## Requirement
For the entries below, print exactly the lines between the line holding "steps, and for" and the line holding "0, false⟩, .fence", inclusive, and nothing else.
■ ■ ■
-- ==== Sys2Proof/Tests/Slice0.lean ====
section
/-! SUPPORT. The model's own tests: ill-formed terms, words written out from the encoding tables, single steps, and for
each statement with hypotheses a state and operands that meet them. Expected results come from the spec's rules and
examples. -/

open Sys2Proof Sys2Proof.Machine Sys2Proof.Safety Sys2Proof.Statements

namespace Sys2Proof.Tests

set_option Elab.async false

/-! ### Ill-formed terms are refused -/

/-- One term for each check of WellFormed: SRD of an absent register, a scalar LANEID, SWR of another register, a scalar
destination with a vector source in each shape, IABS unsigned, a directed rounding that CVT does not admit, PLANE with 1
and 9 planes, PLOG.not with a second source, a scalar load with a vector index, RED.exch, FENCE without an order, WAITV
at team scope, ROWMAJ with a third source after s23, a declaration with one register twice, BENTER past s23. -/
def illFormed : List Instr :=
  [.srd (.v 0) 6, .srd (.s 0) 0, .swr 0 9, .iadd (.s 0) (.v 0) (.s 0) .s32, .iadd (.s 0) (.s 0) (.v 0) .s32,
   .mov (.s 0) (.v 0) .s32, .iaddImm (.s 0) (.v 0) 0, .iabs (.v 0) (.v 0) .u32, .cvt 0 (.v 0) 10 .rz,
   .planeUnpack 0 (.v 0) 1, .planeUnpack 0 (.v 0) 9, .plog .not 0 0 1, .ldW (.s 0) ⟨.v 0, .s 0, false⟩ 0,
   .red .exch 0 ⟨.v 0, .s 0, false⟩, .fence .dev false false, .waitv false .team 0 ⟨.v 0, .s 0, false⟩,
   .rowmaj 0 0 23 0 ⟨false, false, .core⟩, .bdeclList 0 1 0 1, .bdeclRec 0 1 0 1, .benter 23 0 .read 1]

theorem test_wellFormed_smoke : illFormed.all (fun i => !i.wf) = true := by decide +kernel

/-! ### Words written out bit by bit -/

/-- An M operand [sN + vM]. -/
def at_ (s : Fin 24) (v : Fin 104) : MemOp := ⟨.v v, .s s, false⟩

/-- Control, integer and floating-point words that the spec prints (spec 19 to 22). -/
def specWords1 : List (Word × Instr) :=
  [(0x00000000, .nop), (0x01000003, .bra 3), (0x01FFFFF0, .bra ⟨2 ^ 24 - 16, by decide⟩),
   (0x0227FFE7, .brx 1 .any ⟨2 ^ 19 - 25, by decide⟩), (0x02300003, .brx 1 .none 3), (0x02E80002, .brx 7 .all 2),
   (0x03000040, .call 64), (0x07000000, .merge), (0x08400000, .prune 2), (0x09000000, .exit), (0x0B000000, .rett .replay),
   (0x0B000001, .rett .skip), (0x0B000002, .rett .fail), (0x0C000005, .bkpt 5), (0x0D380000, .srd (.v 28) 0),
   (0x0DD20001, .srd (.s 1) 1), (0x0E01AC08, .swr 3 8), (0x10D7AF6A, .iadd (.s 3) (.s 3) (.s 5) .s64),
   (0x18D5AF63, .and (.s 2) (.s 3) (.s 4) .u64), (0x200E0800, .brev (.v 7) (.v 2) .s32), (0x1F060800, .clz (.v 3) (.v 2) .s32),
   (0x210C0818, .bfx (.v 6) (.v 2) (.v 3) .s32), (0x220C0818, .bfi (.v 6) (.v 2) (.v 3) .s32),
   (0x230C0C22, .sel 6 (.v 3) (.v 4) 2), (0x24261029, .icmp .lt 3 (.v 4) (.v 5) .u32),
   (0x2515B010, .lea (.v 10) (.s 4) (.v 2) .s32), (0x2609AC03, .mov (.v 4) (.s 3) .u64), (0x290A10FF, .andImm (.v 5) (.v 4) 255),
   (0x2A0A1001, .orImm (.v 5) (.v 4) 1), (0x2B0A13FF, .xorImm (.v 5) (.v 4) 1023), (0x2CEFDD3F, .shrImm (.s 15) (.s 15) 63),
   (0x2D126000, .icmpImm .ne 1 (.v 24) 0), (0x2E300008, .movi (.v 24) 8), (0x2F364B00, .movu (.v 27) 0x4B00),
   (0x3304000C, .ffma 2 (.v 0) (.v 1) (.f32 .rn)), (0x31060410, .fsub 3 (.v 1) (.v 2) (.f32 .rz)) ]

/-- Words that the spec prints: conversion, cross-lane, memory, engine. -/
def specWords2 : List (Word × Instr) :=
  [(0x320C102D, .fmul 6 (.v 4) (.v 5) .bf16x2), (0x3624102C, .fcmp .lt 2 (.v 4) (.v 5) .f32),
   (0x34060414, .fmin 3 (.v 1) (.v 2) .f32), (0x37060814, .frcp 3 (.v 2) 2 .f32), (0x3C04040F, .cvt 2 (.v 1) 0 .rz),
   (0x3D100807, .packmx 8 (.v 2) .e4m3), (0x3E122007, .unpkmx 9 (.v 8) .e4m3), (0x3F120807, .planePack 9 (.v 2)),
   (0x3F1424A7, .planeUnpack 10 (.v 9) 4), (0x400C0B62, .shfl .down false 6 (.v 2) (.s 4)),
   (0x41021400, .vote .any false 1 (.v 5)), (0x41340C00, .vote .uni false 2 (.v 3)), (0x420C1500, .matchLanes 6 2 (.v 5) .s32),
   (0x430C0804, .tred .add (.flt .f32) 6 (.v 2)), (0x430C0810, .tred .max (.int .s32) 6 (.v 2)),
   (0x440E0C20, .tscan .add true (.int .s32) 7 (.v 3)), (0x45060417, .plog .and 3 1 2), (0x47080807, .pmovToVector 4 2),
   (0x47061507, .pmovToPredicate 3 (.v 5)), (0x47E20A0F, .pmovWord 9 2 1), (0x52080444, .ldW (.v 4) (at_ 2 1) 2),
   (0x570C0480, .stW (.v 6) (at_ 4 1) 0), (0x580C1040, .stD (.v 6) (at_ 2 4) 0), (0x5B1823E0, .ldlQ 12 ⟨.v 8, .zero, false⟩ 0),
   (0x5C061FE0, .stlW 3 ⟨.v 7, .zero, false⟩ 0), (0x5D182100, .stlQ 12 (at_ 8 8) 0), (0x5E080042, .ldcW 4 (at_ 2 0) 1),
   (0x600600C0, .ldu (.v 3) (at_ 6 0) 0), (0x610600C0, .stu (.v 3) (at_ 6 0) 0), (0x62020050, .ldAcq (.v 1) (at_ 2 0) .dev false),
   (0x62040052, .ldAcq (.v 2) (at_ 2 0) .dev true), (0x63020050, .stRel (.v 1) (at_ 2 0) .dev false),
   (0x64020040, .atom .add 1 (at_ 2 0)), (0x651425A0, .red .add 10 (at_ 13 9)), (0x6506005A, .red .fadd 3 (at_ 2 0)),
   (0x660C1FF6, .atoml .cas 6 ⟨.v 7, .zero, false⟩), (0x69002041, .await 1 (.imm 4)), (0x6A002001, .aset 1 (.imm 0)),
   (0x704000C0, .xfer 1 0 ⟨false, true, .dev⟩), (0x70A00106, .xferReg 2 6 ⟨true, false, .core⟩),
   (0x7E188856, .rowxor 3 2 4 5 ⟨false, true, .dev⟩), (0x7F40000A, .rowstat 8 true .dev), (0x7F404000, .rowstatPoll 8 false .core) ]

/-- Words that the spec prints: closures, tasks, cohorts, bundles, streams. -/
def specWords3 : List (Word × Instr) :=
  [(0x80274000, .capt 1 7 8), (0x80474400, .captRef 2 7 8), (0x80074200, .captLane 7 8), (0x81200000, .apply 1),
   (0x81004200, .applyLane 8), (0x82410000, .kdup 2 1), (0x83200000, .kdrop 1), (0x84640000, .kld 3 4), (0x85640000, .kst 3 4),
   (0x86290000, .kqry 1 9), (0x8823C026, .tarm 4 15 1 6), (0x89180005, .tsig 3 5), (0x8A180045, .qapply 3 1 5),
   (0x8A182205, .qapplyLane 3 8 5), (0x8B190005, .launch 3 4 5), (0x90300045, .join 6 2 5), (0x91000000, .leave),
   (0x92000000, .barv 0), (0x93000003, .bara 3), (0x9400000F, .barw 15), (0x9501C003, .cohq 7 3), (0x98190085, .bdeclList 3 4 4 5),
   (0x981281E9, .bdeclRec 2 10 7 9), (0x99218000, .benter 4 6 .read 0), (0x9961800A, .benter 12 6 .share 2), (0x9A218000, .bexit 4 6),
   (0x9B218000, .bdrop 4 6), (0x9C21C000, .bqry 4 7), (0xA0088005, .matt 1 2 5), (0xA1000005, .mdet 5),
   (0xC0000500, .mwb 0 5 0), (0xC1030000, .mlw 3), (0xC204405F, .mma false true 4 0 95), (0xC3060000, .msta .f32 false false 6),
   (0xC306C400, .msta .bf16 true true 6), (0xC4010100, .mclr true true), (0xC5000007, .mfmt .e4m3 0 7), (0xC6010200, .mbar 1 2),
   (0xC6020100, .mbar 2 1), (0xC7000000, .mend)]

def decodes (l : List (Word × Instr)) : Bool := l.all fun x => decodeWord x.1 == .ok x.2 && encode x.2 == some x.1.toNat

theorem test_decode_words_1 : decodes specWords1 = true := by decide +kernel
theorem test_decode_words_2 : decodes specWords2 = true := by decide +kernel
theorem test_decode_words_3 : decodes specWords3 = true := by decide +kernel

/-! ### Small machines -/

/-- A page table that maps the first GiB to itself: root 0x1000, then 0x2000, then a 1 GiB leaf with the rights R, W and X
and full heat (Table 14-2). -/
def tables : Sparse Byte := [(0x1000, 1), (0x1001, 0x20), (0x2000, 1), (0x2001, 0x30), (0x3000, 0x8F), (0x3001, 7)]

/-- Context 1, with its trap entry at 0x4000. -/
def ctx1 : Context := ⟨0x1000, 0x4000, [], [], [], [], [], 2 ^ 16, 0, []⟩

/-- A clause of the class whose words start at 0x5004. -/
def clauseOf (cls : Nat) (ws : List Word) : Clause := ⟨0x5004, cls, ws, 0, ws.length, [0], [0], true, [], 0, []⟩

/-- Team 0 of context 1 on core 0: two lanes, at the first of three words of a clause. -/
def team0 (cls : Nat) : Team :=
  { Team.blank with
    ctx := 1, cls := 1, origin := .launch 1 0 1, lanes := 2, nreg := 102, scratchSize := 256, state := .ready
    pc := 0x5004, full := 3, active := 3
    clause := some (clauseOf cls [0, 0, 0]) }

/-- A device in full function that runs context 1 on die pair 0, with one team. -/
def world (t : Team) : State :=
  { State.reset with
    boot := ⟨2, 0, 1, 1, 0, 0⟩, units := .all, cxlDown := 0, mem := tables, ctxs := [(1, ctx1)], running := [(0, some 1)]
    teams := [(0, t)], nextUid := 1 }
■ ■ ■
## Result
/-! SUPPORT. The model's own tests: ill-formed terms, words written out from the encoding tables, single steps, and for
each statement with hypotheses a state and operands that meet them. Expected results come from the spec's rules and
examples. -/

open Sys2Proof Sys2Proof.Machine Sys2Proof.Safety Sys2Proof.Statements

namespace Sys2Proof.Tests

set_option Elab.async false

/-! ### Ill-formed terms are refused -/

/-- One term for each check of WellFormed: SRD of an absent register, a scalar LANEID, SWR of another register, a scalar
destination with a vector source in each shape, IABS unsigned, a directed rounding that CVT does not admit, PLANE with 1
and 9 planes, PLOG.not with a second source, a scalar load with a vector index, RED.exch, FENCE without an order, WAITV
at team scope, ROWMAJ with a third source after s23, a declaration with one register twice, BENTER past s23. -/
def illFormed : List Instr :=
  [.srd (.v 0) 6, .srd (.s 0) 0, .swr 0 9, .iadd (.s 0) (.v 0) (.s 0) .s32, .iadd (.s 0) (.s 0) (.v 0) .s32,
   .mov (.s 0) (.v 0) .s32, .iaddImm (.s 0) (.v 0) 0, .iabs (.v 0) (.v 0) .u32, .cvt 0 (.v 0) 10 .rz,
   .planeUnpack 0 (.v 0) 1, .planeUnpack 0 (.v 0) 9, .plog .not 0 0 1, .ldW (.s 0) ⟨.v 0, .s 0, false⟩ 0,
   .red .exch 0 ⟨.v 0, .s 0, false⟩, .fence .dev false false, .waitv false .team 0 ⟨.v 0, .s 0, false⟩,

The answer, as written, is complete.